L'ASP adressera une attestation sur l'honneur pour vérifier le respect de ces engagements.
Un simulateur officiel est disponible sur Service-public.fr afin d’estimer précisément le coût d’embauche d’un apprenti et d’évaluer le reste à charge en fonction de votre situation.
En pratique, un dirigeant gagne à bâtir son budget en trois colonnes : coût salarial brut, aide certaine sur 12 mois, puis coûts internes d'encadrement. C'est ce raisonnement qui évite les recrutements "séduisants sur le papier" mais mal calibrés une fois la subvention terminée.

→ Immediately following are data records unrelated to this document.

-- ==== Sys2Proof/Machine/Firmware.lean ====
section
/-! DEFINITION. Firmware images (R557 to R563): the RSASSA-PSS check, the checks of R558, the slots of the SPI NOR and the boot
record. -/

namespace Sys2Proof.Machine

/-! ### RSASSA-PSS with SHA-512 (R558) -/

/-- `b ^ e mod n` over `k` bits of the exponent. -/
def modPow (n : Nat) : Nat → Nat → Nat → Nat → Nat
  | 0, _, _, acc => acc
  | k + 1, b, e, acc => modPow n k (b * b % n) (e / 2) (if e % 2 = 1 then acc * b % n else acc)

/-- MGF1 with SHA-512: `n` bytes. -/
def mgf1 (seed : List Byte) (n : Nat) : List Byte :=
  ((List.range (ceilDiv n 64)).flatMap (fun i => sha512 (seed ++ beBytes 4 i))).take n

/-- Bytes combined by exclusive or. -/
def xorBytes (a b : List Byte) : List Byte := List.zipWith (· ^^^ ·) a b

/-- R558: whether a signature of a message verifies under a key (RSASSA-PSS, SHA-512, MGF1 with SHA-512, salt of 64 bytes) (DEDUCED, log 100). -/
def pssVerify (modulus exponent msg sig : List Byte) : Bool :=
  let n := beNat modulus
  let v := beNat sig
  if n < 2 || v ≥ n then false
  else
    let emBits := Nat.log2 n
    let emLen := ceilDiv emBits 8
    let m := modPow n 32 (v % n) (beNat exponent) (1 % n)
    if emLen < 130 || m ≥ 2 ^ emBits then false
    else
      let em := beBytes emLen m
      let masked := em.take (emLen - 65)
      let h := byteField em (emLen - 65) 64
      let top := 2 ^ (8 - (8 * emLen - emBits))
      let db := match xorBytes masked (mgf1 h (emLen - 65)) with
        | [] => []
        | b :: bs => BitVec.ofNat 8 (b.toNat % top) :: bs
      em.getLast? = some 0xBC#8 && db.take (emLen - 130) = List.replicate (emLen - 130) 0#8 &&
        db.getD (emLen - 130) 0#8 = 1#8 &&
        sha512 (List.replicate 8 0#8 ++ sha512 msg ++ db.drop (emLen - 129)) = h

/-! ### Images (R558) -/

/-- Bytes of a firmware slot: management 8 MiB, Heartwood 16 MiB. -/
def fwSlotBytes (kind : Nat) : Nat := if kind = 1 then 0x800000 else 0x1000000

/-- Body of an image. -/
def fwBody (img : List Byte) : List Byte := (img.drop 4096).take (field img 0x10 8)

/-- R556: fused minimum of a kind. -/
def Fuses.minSvn (f : Fuses) (kind : Nat) : Nat := if kind = 1 then f.minSvnMgmt else f.minSvnHwd

/-- R558: number of the first failing check of an image, or none (DEDUCED, log 100). -/
def fwCheck (f : Fuses) (kind : Nat) (img : List Byte) : Option Nat :=
  let part (off n : Nat) : List Byte := byteField img off n
  let slot := field img 0x0F 1
  let root := if slot = 0 then f.rootHash0 else f.rootHash1
  let checks : List (Nat × Bool) := [
    (1, part 0 8 = ascii "LMFWIMG1" && field img 8 2 = 0x4816 && field img 0x0A 1 = kind),
    (2, field img 0x10 8 + 4096 ≤ fwSlotBytes kind),
    (3, slot ≤ 1 && sha512 (part 0x2C0 516) = root && !f.revoked.getLsbD slot),
    (4, pssVerify (part 0x2C0 512) (part 0x4C0 4) (part 0x80 0x240) (part 0x500 512)),
    (5, pssVerify (part 0x80 512) (part 0x280 4) (part 0 0x2C0) (part 0x700 512)),
    (6, part 0x40 64 = sha512 (fwBody img)),
    (7, field img 0x0E 1 ≥ f.minSvn kind),
    (8, field img 0x0B 1 < 2 && zeroField img 0x18 40 && zeroField img 0x284 60 && zeroField img 0x4C4 60 &&
      zeroField img 0x900 1792 && field img 0x0E 1 ≤ 64)]
  (checks.find? (fun c => !c.2)).map (·.1)

/-- Version of an image. -/
def fwVersion (img : List Byte) : Nat := field img 0x0C 2

/-! ### Slots and boot records (R557, R560) -/

def State.setSec (s : State) (x : Security) : State := { s with sec := x }

/-- The image that a slot holds; kind 1 management, 2 Heartwood; slot 0 A, 1 B. -/
def Security.image (x : Security) (kind slot : Nat) : List Byte :=
  match kind, slot with
  | 1, 0 => x.mgmtA.image
  | 1, _ => x.mgmtB.image
  | _, 0 => x.hwdA.image
  | _, _ => x.hwdB.image

def Security.setImage (x : Security) (kind slot : Nat) (img : List Byte) : Security :=
  match kind, slot with
  | 1, 0 => { x with mgmtA := ⟨img⟩ }
  | 1, _ => { x with mgmtB := ⟨img⟩ }
  | _, 0 => { x with hwdA := ⟨img⟩ }
  | _, _ => { x with hwdB := ⟨img⟩ }

def Security.boot (x : Security) (kind : Nat) : BootRec := if kind = 1 then x.mgmtBoot else x.hwdBoot

def Security.setBoot (x : Security) (kind : Nat) (b : BootRec) : Security :=
  if kind = 1 then { x with mgmtBoot := b } else { x with hwdBoot := b }

/-- R560: whether a slot of a kind holds an image that passes R558. -/
def Security.slotGood (x : Security) (kind slot : Nat) : Bool := (fwCheck x.fuses kind (x.image kind slot)).isNone

/-- R563: a stage of an image: the inactive slot loses its header first, and holds the image, marked, if it passes. -/
def Security.stage (x : Security) (kind : Nat) (img : List Byte) : Security × Option Nat :=
  let slot := 1 - (x.boot kind).running
  let x := (x.setBoot kind { x.boot kind with staged := none }).setImage kind slot []
  match fwCheck x.fuses kind img with
  | some c => (x, some c)
  | none => ((x.setImage kind slot (img.take 4096 ++ fwBody img)).setBoot kind { x.boot kind with staged := some slot }, none)

/-- `IDENT_FW.STAGED` as the boot records stand (R455, R560). -/
def Security.stagedBits (x : Security) : BitVec 2 :=
  BitVec.ofNat 2 (b2n x.mgmtBoot.staged.isSome + 2 * b2n x.hwdBoot.staged.isSome)

/-- Refreshes `IDENT_FW.STAGED`. -/
def State.noteStaged (s : State) : State := s.setHost { s.host with staged := s.sec.stagedBits }

end Sys2Proof.Machine
end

En 2026, l'apprentissage reste un levier de recrutement intéressant. Mais les aides sont plus encadrées, plus ciblées, et surtout plus courtes. La bonne approche pour un dirigeant consiste à sortir d'une logique de prime pour raisonner investissement.
Un apprenti devient un vrai atout lorsqu'il répond à un besoin concret, qu'il est bien accompagné et que son coût a été anticipé dès le départ. Sinon, le risque est simple : découvrir trop tard ce que ce recrutement coûte vraiment.
* Les montants et conditions présentés sont établis sur la base de la réglementation en vigueur depuis le 8 mars 2026 (décret n° 2026-168 du 6 mars 2026 — JO du 7 mars 2026). La modification du régime des cotisations sociales découle du décret n° 2025-290 du 28 mars 2025, applicable depuis le 1er mars 2025. Ces dispositions sont susceptibles d'évolution en cours d'année.